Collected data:

┄┄┄┄┄┄┄┄┄┄

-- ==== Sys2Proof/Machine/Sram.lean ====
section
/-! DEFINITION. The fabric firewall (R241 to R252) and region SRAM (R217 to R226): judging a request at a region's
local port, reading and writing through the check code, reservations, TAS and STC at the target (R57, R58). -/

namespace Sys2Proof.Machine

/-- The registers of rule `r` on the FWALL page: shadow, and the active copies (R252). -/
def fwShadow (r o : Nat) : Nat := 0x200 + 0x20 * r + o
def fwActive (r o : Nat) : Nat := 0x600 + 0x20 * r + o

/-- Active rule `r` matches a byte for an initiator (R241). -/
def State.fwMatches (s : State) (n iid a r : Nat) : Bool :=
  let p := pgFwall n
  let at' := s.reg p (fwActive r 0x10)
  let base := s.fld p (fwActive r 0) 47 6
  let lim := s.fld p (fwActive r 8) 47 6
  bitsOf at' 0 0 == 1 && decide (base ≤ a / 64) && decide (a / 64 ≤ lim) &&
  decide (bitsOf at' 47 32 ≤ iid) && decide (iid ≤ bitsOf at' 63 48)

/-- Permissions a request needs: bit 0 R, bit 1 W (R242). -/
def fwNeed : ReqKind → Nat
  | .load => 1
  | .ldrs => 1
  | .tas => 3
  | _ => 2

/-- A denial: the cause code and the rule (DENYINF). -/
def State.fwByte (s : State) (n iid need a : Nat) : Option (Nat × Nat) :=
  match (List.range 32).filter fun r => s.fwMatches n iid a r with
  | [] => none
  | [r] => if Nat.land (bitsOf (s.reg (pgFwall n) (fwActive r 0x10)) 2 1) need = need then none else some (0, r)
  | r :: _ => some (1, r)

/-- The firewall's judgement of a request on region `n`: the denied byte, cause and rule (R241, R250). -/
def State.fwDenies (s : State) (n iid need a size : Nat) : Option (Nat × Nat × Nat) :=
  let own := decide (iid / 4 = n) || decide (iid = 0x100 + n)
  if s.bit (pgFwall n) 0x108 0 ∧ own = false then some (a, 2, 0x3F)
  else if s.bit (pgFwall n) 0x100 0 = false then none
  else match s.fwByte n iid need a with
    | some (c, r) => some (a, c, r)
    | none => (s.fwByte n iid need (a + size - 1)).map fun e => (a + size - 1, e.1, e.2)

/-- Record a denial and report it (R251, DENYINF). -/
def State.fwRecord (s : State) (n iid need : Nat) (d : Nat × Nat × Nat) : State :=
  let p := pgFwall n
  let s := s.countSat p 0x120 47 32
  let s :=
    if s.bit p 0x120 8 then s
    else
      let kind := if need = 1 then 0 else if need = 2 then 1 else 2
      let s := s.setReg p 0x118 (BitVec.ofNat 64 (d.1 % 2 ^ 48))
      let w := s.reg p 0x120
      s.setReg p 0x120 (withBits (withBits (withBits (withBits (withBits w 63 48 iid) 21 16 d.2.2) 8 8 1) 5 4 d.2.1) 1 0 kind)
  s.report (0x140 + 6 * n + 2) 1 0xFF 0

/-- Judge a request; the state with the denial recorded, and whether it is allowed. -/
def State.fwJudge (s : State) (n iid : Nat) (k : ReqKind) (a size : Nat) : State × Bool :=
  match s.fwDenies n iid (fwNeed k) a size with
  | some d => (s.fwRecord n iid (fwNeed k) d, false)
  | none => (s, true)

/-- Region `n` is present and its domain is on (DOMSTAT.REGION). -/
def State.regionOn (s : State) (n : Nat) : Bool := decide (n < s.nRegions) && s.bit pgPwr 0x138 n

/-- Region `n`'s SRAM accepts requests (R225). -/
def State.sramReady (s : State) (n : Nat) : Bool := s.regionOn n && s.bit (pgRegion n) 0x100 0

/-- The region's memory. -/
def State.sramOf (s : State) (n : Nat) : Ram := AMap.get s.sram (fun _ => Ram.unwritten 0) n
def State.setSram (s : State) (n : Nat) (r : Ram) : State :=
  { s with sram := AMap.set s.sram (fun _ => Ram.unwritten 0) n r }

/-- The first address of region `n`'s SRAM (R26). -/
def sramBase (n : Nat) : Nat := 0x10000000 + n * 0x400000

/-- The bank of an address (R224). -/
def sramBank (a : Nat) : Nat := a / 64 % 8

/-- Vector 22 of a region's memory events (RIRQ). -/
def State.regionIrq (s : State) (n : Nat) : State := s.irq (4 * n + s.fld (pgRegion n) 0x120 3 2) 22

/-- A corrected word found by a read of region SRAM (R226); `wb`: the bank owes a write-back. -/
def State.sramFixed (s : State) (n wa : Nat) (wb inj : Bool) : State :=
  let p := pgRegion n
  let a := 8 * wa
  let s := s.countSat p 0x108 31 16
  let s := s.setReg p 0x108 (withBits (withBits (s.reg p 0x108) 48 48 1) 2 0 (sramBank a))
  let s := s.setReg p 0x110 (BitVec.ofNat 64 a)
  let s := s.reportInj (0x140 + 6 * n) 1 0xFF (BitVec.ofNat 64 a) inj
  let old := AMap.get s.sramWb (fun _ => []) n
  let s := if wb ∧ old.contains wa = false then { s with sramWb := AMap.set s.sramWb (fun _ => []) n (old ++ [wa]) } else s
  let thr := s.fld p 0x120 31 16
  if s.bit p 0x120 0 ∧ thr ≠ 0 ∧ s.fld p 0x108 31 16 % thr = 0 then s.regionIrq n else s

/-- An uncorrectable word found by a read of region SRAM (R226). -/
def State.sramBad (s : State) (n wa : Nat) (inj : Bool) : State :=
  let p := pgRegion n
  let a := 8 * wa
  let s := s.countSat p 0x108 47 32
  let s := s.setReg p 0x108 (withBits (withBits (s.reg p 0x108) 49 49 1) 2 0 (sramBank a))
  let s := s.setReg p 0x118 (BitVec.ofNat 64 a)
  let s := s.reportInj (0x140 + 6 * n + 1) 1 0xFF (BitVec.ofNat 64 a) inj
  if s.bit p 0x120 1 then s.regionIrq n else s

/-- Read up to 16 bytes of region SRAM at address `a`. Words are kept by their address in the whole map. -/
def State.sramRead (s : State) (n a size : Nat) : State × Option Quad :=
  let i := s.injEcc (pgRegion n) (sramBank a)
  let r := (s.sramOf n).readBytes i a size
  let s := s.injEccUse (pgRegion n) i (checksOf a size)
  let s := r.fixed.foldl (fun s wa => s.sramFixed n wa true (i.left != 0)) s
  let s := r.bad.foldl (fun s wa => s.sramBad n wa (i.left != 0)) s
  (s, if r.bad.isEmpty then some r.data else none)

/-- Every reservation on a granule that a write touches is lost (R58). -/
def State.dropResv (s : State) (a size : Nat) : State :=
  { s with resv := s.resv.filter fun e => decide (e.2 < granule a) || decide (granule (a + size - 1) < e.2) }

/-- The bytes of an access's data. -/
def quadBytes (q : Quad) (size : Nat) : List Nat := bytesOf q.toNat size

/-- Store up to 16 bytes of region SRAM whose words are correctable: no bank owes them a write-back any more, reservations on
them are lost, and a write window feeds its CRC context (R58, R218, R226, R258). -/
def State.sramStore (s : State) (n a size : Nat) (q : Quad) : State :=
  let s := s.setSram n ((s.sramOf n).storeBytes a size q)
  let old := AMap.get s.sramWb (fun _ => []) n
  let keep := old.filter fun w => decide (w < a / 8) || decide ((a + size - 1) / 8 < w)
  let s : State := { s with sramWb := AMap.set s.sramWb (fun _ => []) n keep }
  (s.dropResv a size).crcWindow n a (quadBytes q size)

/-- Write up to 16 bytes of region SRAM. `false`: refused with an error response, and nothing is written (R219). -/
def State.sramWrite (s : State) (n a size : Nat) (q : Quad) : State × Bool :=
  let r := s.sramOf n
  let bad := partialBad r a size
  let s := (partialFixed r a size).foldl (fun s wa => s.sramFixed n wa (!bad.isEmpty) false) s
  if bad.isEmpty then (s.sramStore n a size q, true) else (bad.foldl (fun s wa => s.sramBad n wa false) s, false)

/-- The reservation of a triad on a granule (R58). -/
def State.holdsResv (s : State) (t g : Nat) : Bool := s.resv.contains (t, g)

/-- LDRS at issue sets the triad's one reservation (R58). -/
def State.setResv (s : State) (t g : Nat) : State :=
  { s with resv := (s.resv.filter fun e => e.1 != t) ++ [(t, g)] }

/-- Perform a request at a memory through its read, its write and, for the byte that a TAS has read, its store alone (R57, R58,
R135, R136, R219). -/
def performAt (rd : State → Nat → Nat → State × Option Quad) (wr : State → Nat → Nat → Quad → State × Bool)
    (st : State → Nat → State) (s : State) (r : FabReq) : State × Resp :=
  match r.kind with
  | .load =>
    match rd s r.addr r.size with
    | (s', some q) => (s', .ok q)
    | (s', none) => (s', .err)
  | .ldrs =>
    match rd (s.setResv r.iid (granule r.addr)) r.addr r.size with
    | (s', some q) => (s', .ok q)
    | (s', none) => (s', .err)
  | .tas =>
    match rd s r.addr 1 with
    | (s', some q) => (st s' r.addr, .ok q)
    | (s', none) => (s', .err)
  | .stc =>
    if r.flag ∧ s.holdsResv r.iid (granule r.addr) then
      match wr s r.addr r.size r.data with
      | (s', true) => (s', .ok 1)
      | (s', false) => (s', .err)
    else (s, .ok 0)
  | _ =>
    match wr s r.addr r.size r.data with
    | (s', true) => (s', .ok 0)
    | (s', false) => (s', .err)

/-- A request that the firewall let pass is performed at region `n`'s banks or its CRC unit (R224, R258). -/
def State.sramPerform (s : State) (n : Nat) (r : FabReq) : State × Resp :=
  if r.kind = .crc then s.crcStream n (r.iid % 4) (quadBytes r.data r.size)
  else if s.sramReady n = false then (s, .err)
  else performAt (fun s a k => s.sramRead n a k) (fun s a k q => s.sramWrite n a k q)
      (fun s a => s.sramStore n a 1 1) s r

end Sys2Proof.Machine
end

┄┄┄┄┄┄┄┄┄┄

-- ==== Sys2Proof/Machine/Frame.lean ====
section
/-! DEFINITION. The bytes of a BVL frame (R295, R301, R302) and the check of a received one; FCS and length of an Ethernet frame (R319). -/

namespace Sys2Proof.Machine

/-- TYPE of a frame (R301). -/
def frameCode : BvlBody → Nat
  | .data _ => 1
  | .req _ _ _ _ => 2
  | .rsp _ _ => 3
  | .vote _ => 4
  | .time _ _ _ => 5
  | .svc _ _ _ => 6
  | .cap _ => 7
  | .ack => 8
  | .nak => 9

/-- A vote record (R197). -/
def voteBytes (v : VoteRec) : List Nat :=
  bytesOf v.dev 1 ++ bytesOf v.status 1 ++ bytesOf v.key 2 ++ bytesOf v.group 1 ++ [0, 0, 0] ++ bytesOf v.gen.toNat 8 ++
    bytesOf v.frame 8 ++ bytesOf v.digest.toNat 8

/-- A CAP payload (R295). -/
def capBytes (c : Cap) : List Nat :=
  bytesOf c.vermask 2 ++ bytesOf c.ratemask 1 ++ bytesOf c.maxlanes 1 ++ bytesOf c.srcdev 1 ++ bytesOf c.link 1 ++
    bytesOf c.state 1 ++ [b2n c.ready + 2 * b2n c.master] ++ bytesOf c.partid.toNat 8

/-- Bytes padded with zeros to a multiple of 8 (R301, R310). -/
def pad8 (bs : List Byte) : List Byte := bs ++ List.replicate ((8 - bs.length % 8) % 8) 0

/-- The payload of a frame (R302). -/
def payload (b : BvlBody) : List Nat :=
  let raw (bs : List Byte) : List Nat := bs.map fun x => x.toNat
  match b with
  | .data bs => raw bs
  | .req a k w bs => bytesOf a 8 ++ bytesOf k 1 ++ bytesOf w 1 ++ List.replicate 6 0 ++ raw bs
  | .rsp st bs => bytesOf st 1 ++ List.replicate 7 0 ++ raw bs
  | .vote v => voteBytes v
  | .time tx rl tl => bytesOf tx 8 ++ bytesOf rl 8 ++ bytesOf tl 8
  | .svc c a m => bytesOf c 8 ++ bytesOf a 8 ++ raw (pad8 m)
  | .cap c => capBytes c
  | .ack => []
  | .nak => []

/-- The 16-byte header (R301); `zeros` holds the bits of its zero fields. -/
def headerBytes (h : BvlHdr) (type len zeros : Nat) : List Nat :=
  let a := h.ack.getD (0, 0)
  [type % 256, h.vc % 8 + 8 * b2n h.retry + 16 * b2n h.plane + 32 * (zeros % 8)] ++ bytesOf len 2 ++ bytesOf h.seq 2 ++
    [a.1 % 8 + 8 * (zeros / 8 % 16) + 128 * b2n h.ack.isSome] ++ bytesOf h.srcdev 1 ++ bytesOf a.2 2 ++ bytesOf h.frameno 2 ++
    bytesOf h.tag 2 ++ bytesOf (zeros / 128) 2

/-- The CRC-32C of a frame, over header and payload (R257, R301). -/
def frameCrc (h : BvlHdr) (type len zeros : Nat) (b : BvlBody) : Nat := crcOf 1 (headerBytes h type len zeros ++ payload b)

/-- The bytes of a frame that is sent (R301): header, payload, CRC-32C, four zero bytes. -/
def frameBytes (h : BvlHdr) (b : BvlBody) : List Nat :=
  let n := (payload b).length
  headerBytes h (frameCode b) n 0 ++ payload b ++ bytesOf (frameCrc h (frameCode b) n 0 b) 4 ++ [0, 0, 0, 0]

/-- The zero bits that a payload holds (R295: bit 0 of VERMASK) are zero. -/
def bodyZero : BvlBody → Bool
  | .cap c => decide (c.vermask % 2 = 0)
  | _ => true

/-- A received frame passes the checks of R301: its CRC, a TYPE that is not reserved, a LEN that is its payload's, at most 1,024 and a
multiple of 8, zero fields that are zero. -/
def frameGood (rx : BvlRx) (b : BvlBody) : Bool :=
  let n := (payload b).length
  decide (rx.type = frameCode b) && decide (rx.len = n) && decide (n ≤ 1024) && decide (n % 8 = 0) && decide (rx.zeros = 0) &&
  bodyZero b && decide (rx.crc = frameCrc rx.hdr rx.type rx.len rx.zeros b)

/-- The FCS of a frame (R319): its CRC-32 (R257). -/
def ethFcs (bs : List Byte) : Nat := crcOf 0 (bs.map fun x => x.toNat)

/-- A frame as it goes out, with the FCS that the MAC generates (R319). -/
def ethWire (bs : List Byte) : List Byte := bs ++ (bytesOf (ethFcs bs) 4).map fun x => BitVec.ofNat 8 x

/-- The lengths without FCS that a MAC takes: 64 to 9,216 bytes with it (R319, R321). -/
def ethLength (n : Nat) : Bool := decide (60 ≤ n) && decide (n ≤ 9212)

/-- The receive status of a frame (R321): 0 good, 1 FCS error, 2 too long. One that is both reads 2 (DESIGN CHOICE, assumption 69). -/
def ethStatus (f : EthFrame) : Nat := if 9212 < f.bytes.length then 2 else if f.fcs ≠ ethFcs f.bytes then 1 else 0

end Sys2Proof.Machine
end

┄┄┄┄┄┄┄┄┄┄

EXERCISE DETAILS » Above are the records; from them, give again exactly the lines from the one containing "-- ==== Sys2Proof/Machine/Sram.lean" to the one containing "initiator (R241). -/", both lines included, and nothing more.

RESPONSE FOR THIS EXERCISE »
-- ==== Sys2Proof/Machine/Sram.lean ====
section
/-! DEFINITION. The fabric firewall (R241 to R252) and region SRAM (R217 to R226): judging a request at a region's
local port, reading and writing through the check code, reservations, TAS and STC at the target (R57, R58). -/

namespace Sys2Proof.Machine

/-- The registers of rule `r` on the FWALL page: shadow, and the active copies (R252). -/
def fwShadow (r o : Nat) : Nat := 0x200 + 0x20 * r + o
def fwActive (r o : Nat) : Nat := 0x600 + 0x20 * r + o

/-- Active rule `r` matches a byte for an initiator (R241). -/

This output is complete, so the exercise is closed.